M (1931)
[7]
Peter Lorre gives a star-making performance as a child murderer running from both the law and the criminal underground in this stylish early ‘talkie’ from Fritz Lang (Metropolis). As much as I love both Lang and Lorre, M is a mixed bag for me. It starts off brilliantly, with the children singing and the villain’s shadowy introduction. But as the movie becomes more about the police and the criminals trying to catch the villain, and not at all about the child murderer himself, I interest wanes a bit. The finale finally brings the perpetrator to the foreground, in a fake courtroom trial held by the criminal underground. Peter Lorre’s character gives a pretentious speech with which I have major issues. I am not comfortable with the fact that this movie asks us to understand the child murderer. In fact, the movie doesn’t even end with the murderer’s legal condemnation — it cuts away before the verdict is given.

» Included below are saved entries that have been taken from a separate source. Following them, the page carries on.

/-! ### The neighbor line: the commands (08) -/

/-- LINE_RESTART (R149) under MAINT authority, in every membership state: a frame being sent is abandoned, the Transmit Queue
and the Presence table are emptied, and the controller enters LISTEN, its clock running unaligned with the silence timer,
where the line is enabled, and stays SILENT where it is not. The Dropped and framing-error counts and the Check Results table
stay, and nothing but the line and the LINE notice changes. LINE_CHECK_START and LINE_CHECK_STOP (R156) under MAINT
authority: a mode other than LINE (1) and WRAP (2), or an injection other than ON (1) and OFF (2), is BAD_ARGUMENT; a start
outside JOINED and a stop outside CHECK are REFUSED_STATE; each changing nothing. A start clears every Check Results entry,
seeds the generator, sets the send Index to 0, and enters CHECK with the mode and injection; a stop of a LINE check returns
to JOINED and a stop of a WRAP check enters LISTEN, its clock running unaligned. Both set the LINE notice. The model's
choices: an entry to LISTEN keeps the slot and the cycle number (log 28), an entry to SILENT empties the inbox (log 29), the
stop of a WRAP check abandons the frame on the line (log 30), a CHECK frame on the line at the stop of a LINE check goes on
(log 45), and an outcome without a value leaves the Detail Value as it was (log 12). -/
def Obligations.LineCommandsAct : Prop :=
  (∀ (s : State) (g : GoWrite), s.CommandReady g → (s.commandRecord g.slot g.mode).code = 17 →
     (s.commandRecord g.slot g.mode).authority = .maint →
     ∃ t, exec (.lineRestart g) s = .next t
       ∧ s.Completes g .done .none none
           { s with line := t.line, status := { s.status with notices := t.status.notices } } t
       ∧ t.line.queue = [] ∧ t.line.sending = none ∧ t.line.inbox = []
       ∧ t.line.presence = Vector.replicate 16 ⟨none, 4⟩
       ∧ t.line.dropped = s.line.dropped ∧ t.line.framingErrors = s.line.framingErrors
       ∧ t.line.results = s.line.results ∧ t.line.slot = s.line.slot ∧ t.line.cycle = s.line.cycle
       ∧ t.line.aligned = false ∧ t.line.misaligned = 0 ∧ t.line.mode = none
       ∧ t.line.membership = (if s.cfg.lineEnabled = true then .listen else .silent)
       ∧ t.line.running = s.cfg.lineEnabled ∧ t.line.silenceTimer = s.cfg.lineEnabled
       ∧ (s.cfg.lineEnabled = true → t.noticed .line = true)
       ∧ ∀ n, n ≠ Notice.line → t.noticed n = s.noticed n)
  ∧ (∀ (s : State) (g : GoWrite), s.CommandReady g → (s.commandRecord g.slot g.mode).authority = .maint →
       let r := s.commandRecord g.slot g.mode
       let noticed : StatusWriter := { s.status with notices := s.status.notices ||| BitVec.ofNat 18 (2 ^ 12) }
       (r.code = 18 →
         (¬(1 ≤ r.arg3.toNat ∧ r.arg3.toNat ≤ 2 ∧ 1 ≤ r.arg4.toNat ∧ r.arg4.toNat ≤ 2) →
           s.Answers (.lineCheckStart g) g .badArgument .none none s)
         ∧ (1 ≤ r.arg3.toNat → r.arg3.toNat ≤ 2 → 1 ≤ r.arg4.toNat → r.arg4.toNat ≤ 2 →
           (s.line.membership ≠ .joined → s.Answers (.lineCheckStart g) g .refusedState .none none s)
           ∧ (s.line.membership = .joined →
             s.Answers (.lineCheckStart g) g .done .none none
               { s with
                 line := { s.line with
                   membership := .check, results := Vector.replicate 16 ⟨false, none, 0, 0, 0, none⟩, sendIndex := 0
                   generator := 0x7FFF, mode := some (if r.arg3.toNat = 1 then .line else .wrap)
                   injection := decide (r.arg4.toNat = 1) }
                 status := noticed })))
       ∧ (r.code = 19 →
         (s.line.membership ≠ .check → s.Answers (.lineCheckStop g) g .refusedState .none none s)
         ∧ (s.line.membership = .check → s.line.mode ≠ some .wrap →
           s.Answers (.lineCheckStop g) g .done .none none
             { s with line := { s.line with membership := .joined, mode := none }, status := noticed })
         ∧ (s.line.membership = .check → s.line.mode = some .wrap →
           s.Answers (.lineCheckStop g) g .done .none none
             { s with
               line := { s.line with
                 membership := .listen, mode := none, running := true, aligned := false, silenceTimer := true
                 joining := false, misaligned := 0, sending := none
                 queue := s.line.queue.map (fun m => { m with inFlight := false }) }
               status := noticed })))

I’m liberal, but I’m not so liberal as to give child murderers the benefit of the doubt. I can tolerate a lot of moral gray area as long as the filmmakers don’t take a stand on the gray issues and preach their opinions to me. It’s better to just open up a conversation on the issue rather than take a stand. Especially when the stand you’re taking is that it’s more important to understand child murderers than it is to convict them of their crimes. Maybe if I were opposed to the death penalty, I’d like this movie more. But the way I see it, there is real evil in the world. It sometimes comes in the shape of child murderers, and the death penalty is sometimes much more appropriate than sensitivity training.
I appreciate the closing statement from the dead children’s mothers, as they await a verdict the film will never show: “This won’t bring our children back.” With that, the movie might be suggesting tolerance and justice aren’t enough. But everything up until that final line of dialogue seems to the contrary.
I guess this movie hit a raw nerve with me, as I often find myself arguing with friends about the death penalty. Even despite my huge moral issue with the movie’s ending, it also dragged in its middle hour, and I found the villain’s lack of screen time a bit disappointing. Even with my reservations, this is still a gorgeously made film with some genuinely creepy sequences.